Information given Start Marker
theorem inv_tdesMarker {s : State} (h : s.Base) (hp : s.phase = .tdWalk)
    (hk : ∀ e ∈ s.stk, e.isParse = true) (hc : s.running [0x7, opDecode]) (hv : s.noTree) (y : Read Bit) :
    (tdesMarker y s).Inv := by
  cases y with
  | END => exact inv_raise h.1 h.2 h.8 _ _ _
  | val b =>
    simp only [tdesMarker]
    split
    · exact inv_raise h.1 h.2 h.8 _ _ _
    · split
      · refine State.Base.inv ⟨h.1, h.2, h.3, h.4, h.5, h.6, h.7, h.8⟩ ?_
        simp only [State.seqOk, State.issue_phase, hp]
        refine ⟨.inl rfl, ?_, hc, hv⟩
        simp only [State.issue_stk, List.mem_cons, forall_eq_or_imp]
        exact ⟨rfl, hk⟩
      · refine State.Base.inv ⟨h.1, h.2, h.3, h.4, h.5, h.6, h.7, h.8⟩ ?_
        simp only [State.seqOk, State.issue_phase, hp]
        exact ⟨.inr rfl, hk, hc, hv⟩

theorem inv_tdesSymbol {s : State} (h : s.Base) (hp : s.phase = .tdWalk)
    (hk : ∀ e ∈ s.stk, e.isParse = true) (hc : s.running [0x7, opDecode]) (hv : s.noTree) (y : Read Nat) :
    ∃ t, tdesSymbol y s = .next t ∧ t.Inv := by
  cases y with
  | END => exact ⟨_, rfl, inv_raise h.1 h.2 h.8 _ _ _⟩
  | val v =>
    simp only [tdesSymbol]
    split
    · exact ⟨_, rfl, inv_raise h.1 h.2 h.8 _ _ _⟩
    · exact inv_tdesReturn s.stk (s := { s with v := .val v }) ⟨h.1, h.2, h.3, h.4, h.5, h.6, h.7, h.8⟩ hp hk hc hv rfl

theorem inv_sdecEnd {s : State} (h1 : s.srcPos ≤ s.src.length) (h2 : s.binPos ≤ s.bin.length)
    (h3 : s.faultCause = 0 ∧ s.faultInfo = 0) (hl : s.par.legal = true) (h4 : s.ctValid = true → s.ct = s.tree.table) :
    (sdecEnd s).Inv :=
  inv_finish h1 h2 h3 hl (by simp [flagsOnSuccess]) h4

theorem inv_sdecWalk {s : State} (h : s.Base) (hp : s.phase = .sdWalk) (hc : s.running [0x9, opDecode])
    (ht : s.treeValid = true) : (sdecWalk s).Inv := by
  unfold sdecWalk
  split
  · rename_i l r w e
    refine State.Base.inv ⟨h.1, h.2, h.3, h.4, h.5, h.6, h.7, h.8⟩ ?_
    simp only [State.seqOk, State.issue_phase, hp]
    exact ⟨hc, ht, .inl ⟨rfl, l, r, w, e⟩⟩
  · rename_i sym w e
    split
    · exact inv_sdecEnd h.1 h.2 h.4 h.8 h.7
    · rename_i hn
      refine State.Base.inv ⟨h.1, h.2, h.3, h.4, h.5, h.6, h.7, h.8⟩ ?_
      simp only [State.seqOk, State.issue_phase, hp]
      exact ⟨hc, ht, .inr ⟨sym, w, e, hn, rfl⟩⟩

theorem inv_sdecMore {s : State} (h : s.Base) (hc : s.running [0x9, opDecode]) (ht : s.treeValid = true)
    (more : Bool) : (sdecMore more s).Inv := by
  unfold sdecMore
  split
  · exact inv_sdecWalk ⟨h.1, h.2, h.3, h.4, h.5, h.6, h.7, h.8⟩ rfl hc ht
  · exact inv_sdecEnd h.1 h.2 h.4 h.8 h.7

theorem inv_sdecGot {s : State} (h : s.Base) (hp : s.phase = .sdWalk) (hc : s.running [0x9, opDecode])
    (ht : s.treeValid = true) (hi : ∃ l r w, s.cur = .internal l r w) (y : Read Bit) :
    ∃ t, sdecGot y s = .next t ∧ t.Inv := by
  obtain ⟨l, r, w, e⟩ := hi
  cases y with
  | END => exact ⟨_, rfl, inv_raise h.1 h.2 h.8 _ _ _⟩
  | val b =>
    simp only [sdecGot, e]
    exact ⟨_, rfl, inv_sdecWalk ⟨h.1, h.2, h.3, h.4, h.5, h.6, h.7, h.8⟩ hp hc ht⟩

theorem inv_mchkGot {s : State} (h : s.Base) (y : Read Nat) : (mchkGot y s).Inv := by
  cases y with
  | END => exact inv_raise h.1 h.2 h.8 _ _ _
  | val v =>
    simp only [mchkGot]
    split
    · unfold mchkEnd endUnit
      split
      · rename_i he
        exact inv_tdesStart ⟨h.1, h.2, h.3, h.4, h.6, h.7, h.8⟩ (by simp [State.running, flagsOnSuccess, he])
      · exact inv_finish h.1 h.2 h.4 h.8 h.6 h.7
    · exact inv_raise h.1 h.2 h.8 _ _ _

/-! ### Transactions and internal updates -/

/-- The invariant reads none of the model's own queues. -/
theorem State.Inv.congr {s : State} (h : s.Inv) (as : List Answer) (hs : List HostAct) :
    State.Inv { s with answers := as, host := hs } :=
  ⟨h.1, h.2, h.3, h.4, h.5, h.6, h.7, h.8, h.9, h.10, h.11, h.12, h.13⟩

/-- What follows from a state of the invariant: another one with the same parameters, or U3's refusal. -/
def KeepsInv (s : State) (o : Out) : Prop := Keeps (fun t => t.Inv ∧ t.par = s.par) s.par.width o

/-- An answered transaction of a running command leads on (R26, R41). -/
theorem inv_deliver {s : State} (h : s.Inv) (hb : s.st = .busy) {t : Txn} (hp : s.pend = some t) :
    KeepsInv s (deliver (perform t s).1 (perform t s).2.answered) := by
  have p := perform_streamsOnly t s
  have hd := insideOut_deliver (perform t s).1
  refine Keeps.imp (P := State.Inv) ?_ fun u hu hI => ⟨hI, (hd.par _ _ hu).trans p.par⟩
  have hB := base_perform (h.base hb) t
  have hs := h.seq hb
  have et : ∀ {α : Type} (f : Tables → α), f (perform t s).2.toTables = f s.toTables :=
    fun f => congrArg f p.tables
  have ep : (perform t s).2.answered.phase = s.phase := p.phase
  have er : ∀ ops, s.running ops → (perform t s).2.answered.running ops := fun ops hr => by
    simpa [State.running, p.cmd] using hr
  have ev : s.treeValid = true → (perform t s).2.answered.treeValid = true := fun hv => p.treeValid.trans hv
  have eready : s.tablesReady → (perform t s).2.answered.tablesReady := fun hv =>
    ⟨p.treeValid.trans hv.1, p.ctValid.trans hv.2⟩
  have enot : s.noTree → (perform t s).2.answered.noTree := fun hv =>
    ⟨p.treeValid.trans hv.1, p.ctValid.trans hv.2⟩
  have estk : (perform t s).2.answered.stk = s.stk := et Tables.stk
  have ect : (perform t s).2.answered.ct = s.ct := et Tables.ct
  have err : (perform t s).2.answered.r = s.r := et Tables.r
  have ecur : (perform t s).2.answered.cur = s.cur := et Tables.cur
  unfold State.seqOk at hs
  unfold deliver
  rw [ep]
  cases hph : s.phase <;> rw [hph] at hs <;> simp only at hs
  case fcScan =>
    obtain ⟨h1, h2, h3⟩ := hs
    obtain rfl : t = .srcRead := by simpa [hp] using h1
    obtain ⟨y, hy⟩ := perform_srcRead_fst s
    rw [hy]
    have := inv_fcntGot hB (ep.trans hph) (er _ h2) (p.ftValid.trans h3) y
    rwa [State.answered_par, p.par] at this
  case tbInit => simp [hp] at hs
  case tbMerge => simp [hp] at hs
  case cdWalk => simp [hp] at hs
  case seMagic =>
    obtain ⟨h1, h2, h3⟩ := hs
    obtain rfl : t = _ := by simpa [hp] using h1
    exact .next (inv_emitTree hB (ev h3.1) (.inr ⟨er _ h2, eready h3⟩))
  case tsWalk =>
    obtain ⟨h1, h2, h3, h4⟩ := hs
    have hd : (perform t s).1 = .done := by
      rcases h1 with ⟨b, h1⟩ | ⟨v, -, h1⟩ <;> (obtain rfl : t = _ := by simpa [hp] using h1) <;> rfl
    rw [hd]
    exact .inl <| inv_tserNext hB (ep.trans hph) (by rw [estk]; exact h2) (ev h3)
      (h4.imp (er _) fun h => ⟨er _ h.1, eready h.2⟩)
  case seRewind =>
    obtain ⟨h1, h2, h3⟩ := hs
    obtain rfl : t = _ := by simpa [hp] using h1
    exact .next (inv_sencRead hB (er _ h2) (eready h3))
  case sePayload =>
    obtain ⟨h1, h2, h3 | ⟨x, code, b, h3, h4, h5, h6⟩⟩ := hs
    · obtain rfl : t = _ := by simpa [hp] using h3
      obtain ⟨y, hy⟩ := perform_srcRead_fst s
      rw [hy]
      exact .next (inv_sencGot hB (ep.trans hph) (er _ h1) (eready h2) y)
    · obtain rfl : t = _ := by simpa [hp] using h6
      have hr : s.r = .val x := h3
      have hx : ctAt s.ct (symbolOfByte x) = some code := h4
      simp only [perform_boutWriteBit, sencWrote, putNext, State.answered_r, State.answered_ct, hr, hx]
      exact .next (inv_putBit_byte hB (ep.trans hph) (er _ h1) (eready h2) hr hx _)
  case seEofcode =>
    obtain ⟨h1, h2, code, b, h4, h5, h6⟩ := hs
    obtain rfl : t = _ := by simpa [hp] using h6
    have hx : ctAt s.ct eofSym = some code := h4
    simp only [perform_boutWriteBit, sencWroteEof, putNext, State.answered_ct, hx]
    exact .next (inv_putBit_eof hB (ep.trans hph) (er _ h1) (eready h2) hx _)
  case mgCheck =>
    obtain ⟨h1, h2⟩ := hs
    obtain rfl : t = _ := by simpa [hp] using h1
    obtain ⟨y, hy⟩ := perform_binReadBits_fst s 32
    rw [hy]
    exact .next (inv_mchkGot hB y)
  case tdWalk =>
    obtain ⟨h1 | h1, h2, h3, h4⟩ := hs
    · obtain rfl : t = _ := by simpa [hp] using h1
      obtain ⟨y, hy⟩ := perform_binReadBit_fst s
      rw [hy]
      exact .next (inv_tdesMarker hB (ep.trans hph) (by rw [estk]; exact h2) (er _ h3) (enot h4) y)
    · obtain rfl : t = _ := by simpa [hp] using h1
      obtain ⟨y, hy⟩ := perform_binReadBits_fst s 9
      rw [hy]
      exact .inl <| inv_tdesSymbol hB (ep.trans hph) (by rw [estk]; exact h2) (er _ h3) (enot h4) y
  case sdOuter =>
    obtain ⟨h1, h2, h3⟩ := hs
    obtain rfl : t = _ := by simpa [hp] using h1
    exact .next (inv_sdecMore hB (er _ h2) (ev h3) _)
  case sdWalk =>
    obtain ⟨h1, h2, ⟨h3, h4⟩ | ⟨sym, w, h3, h4, h5⟩⟩ := hs
    · obtain rfl : t = _ := by simpa [hp] using h3
      obtain ⟨y, hy⟩ := perform_binReadBit_fst s
      rw [hy]
      exact .inl <| inv_sdecGot hB (ep.trans hph) (er _ h1) (ev h2) (by rw [ecur]; exact h4) y
    · obtain rfl : t = _ := by simpa [hp] using h5
      exact .next (inv_sdecOuter hB (er _ h1) (ev h2))

theorem inv_internal {s : State} (h : s.Inv) : KeepsInv s (internal s) := by
  refine Keeps.imp (P := State.Inv) ?_ fun u hu hI => ⟨hI, insideOut_internal.par _ _ hu⟩
  unfold internal
  split
  · rename_i hb
    have hB := h.base hb.1
    have hs := h.seq hb.1
    unfold State.seqOk at hs
    split <;> rename_i hph <;> (try rw [hph] at hs) <;> (try simp only at hs)
    · obtain ⟨h1, h2, h3, h4⟩ := hs
      obtain ⟨g1, g2, -, -⟩ := init_spec s.ft s.builder
      refine .next (State.Base.inv ⟨hB.1, hB.2, hB.3, hB.4, hB.5, hB.6, hB.7, hB.8⟩
        ⟨h1, h2, h3, h4, ?_, g1⟩)
      intro e
      have e' : (s.builder.init s.ft).q = [] := e
      rw [e'] at g2; simp at g2
    · obtain ⟨h1, h2, h3, h4, h5, h6⟩ := hs
      obtain ⟨e, g1, -, g3, -, -⟩ := merge_spec s.q.length s.builder h6 h5 (Nat.le_succ _)
      simp only [tbldMerge, g1]
      split
      · refine .next (inv_tbldEnd ⟨hB.1, hB.2, hB.3, hB.4, hB.5, fun _ => g3, ?_, hB.8⟩ g3 h4.2)
        intro hv; rw [State.withBuilder] at hv; simp [h4.2] at hv
      · exact .inr ⟨rfl, width_ne_none ‹_›⟩
    · exact .next (inv_ctdrWalk hB)
    · exact .next h
  · exact .next h

/-- A running command that has no internal update to make has a transaction outstanding. -/
theorem pend_of_rank {s : State} (h : s.Inv) (hb : s.st = .busy) (hr : rank s = 0) : ∃ t, s.pend = some t := by
  cases hp : s.pend with
  | some t => exact ⟨t, rfl⟩
  | none =>
    have hs := h.seq hb
    unfold State.seqOk at hs
    unfold rank at hr
    rw [if_pos ⟨hb, hp⟩] at hr
    cases hph : s.phase <;> rw [hph] at hs hr <;> simp [hp] at hs hr

theorem inv_transact {s : State} (fails : Bool) (h : s.Inv) (hb : s.st = .busy) (hr : rank s = 0) :
    KeepsInv s (transact fails s) := by
  obtain ⟨t, hp⟩ := pend_of_rank h hb hr
  cases fails with
  | true => rw [transact_fail hp]; exact .next ⟨inv_raise h.1 h.2 h.par_legal _ _ _, rfl⟩
  | false => rw [transact_ok hp]; exact inv_deliver h hb hp

theorem KeepsInv.trans {s u : State} {o : Out} (h : KeepsInv u o) (e : u.par = s.par) : KeepsInv s o := by
  unfold KeepsInv at *; rwa [e] at h

/-- A run of a state of the invariant keeps it, and the parameters; only a finite W can stop it (R41, U3). -/
theorem inv_run (as : List Answer) {s : State} (h : s.Inv) : KeepsInv s (run as s) :=
  run_keeps (P := fun t => t.Inv ∧ t.par = s.par) (fun _ hu => (inv_internal hu.1).trans hu.2)
    (fun _ f hu hb hr => (inv_transact f hu.1 hb hr).trans hu.2)
    (fun u as hu => ⟨hu.1.congr as u.host, hu.2⟩) as s ⟨h, rfl⟩

/-- So does one step of the block by itself (R9). -/
theorem inv_blockStep {s : State} (h : s.Inv) : KeepsInv s (blockStep s) := by
  have ht : ∀ fails as, s.internalDue ≠ true → s.st = .busy →
      KeepsInv s (transact fails { s with answers := as }) := fun fails as hd hb =>
    inv_transact fails (h.congr as s.host) hb (by
      by_contra hr
      refine hd ?_
      have hr : rank s ≠ 0 := hr
      unfold rank at hr
      split at hr
      · rename_i hbp
        simp only [State.internalDue, decide_eq_true_eq]
        refine ⟨hbp.1, hbp.2, ?_⟩
        split at hr <;> simp_all
      · exact absurd rfl hr)
  unfold blockStep
  split
  · split
    · exact inv_internal h
    · split
      · exact .next ⟨h, rfl⟩
      · exact .next ⟨h.congr _ s.host, rfl⟩
      · exact ht false _ ‹_› ‹_›
      · exact ht true _ ‹_› ‹_›
  · exact .next ⟨h, rfl⟩

end Sys2Proof.Machine
end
Information given End Marker
Task prompt =>
In the entries above, find the line containing "unfold KeepsInv at *; rwa [e] at h". Set down that line and every line after it through the last one, exactly and alone.

Solved problem =>
  unfold KeepsInv at *; rwa [e] at h

/-- A run of a state of the invariant keeps it, and the parameters; only a finite W can stop it (R41, U3). -/
theorem inv_run (as : List Answer) {s : State} (h : s.Inv) : KeepsInv s (run as s) :=
  run_keeps (P := fun t => t.Inv ∧ t.par = s.par) (fun _ hu => (inv_internal hu.1).trans hu.2)
    (fun _ f hu hb hr => (inv_transact f hu.1 hb hr).trans hu.2)
    (fun u as hu => ⟨hu.1.congr as u.host, hu.2⟩) as s ⟨h, rfl⟩

/-- So does one step of the block by itself (R9). -/
theorem inv_blockStep {s : State} (h : s.Inv) : KeepsInv s (blockStep s) := by
  have ht : ∀ fails as, s.internalDue ≠ true → s.st = .busy →
      KeepsInv s (transact fails { s with answers := as }) := fun fails as hd hb =>
    inv_transact fails (h.congr as s.host) hb (by
      by_contra hr
      refine hd ?_
      have hr : rank s ≠ 0 := hr
      unfold rank at hr
      split at hr
      · rename_i hbp
        simp only [State.internalDue, decide_eq_true_eq]
        refine ⟨hbp.1, hbp.2, ?_⟩
        split at hr <;> simp_all
      · exact absurd rfl hr)
  unfold blockStep
  split
  · split
    · exact inv_internal h
    · split
      · exact .next ⟨h, rfl⟩
      · exact .next ⟨h.congr _ s.host, rfl⟩
      · exact ht false _ ‹_› ‹_›
      · exact ht true _ ‹_› ‹_›
  · exact .next ⟨h, rfl⟩

end Sys2Proof.Machine
end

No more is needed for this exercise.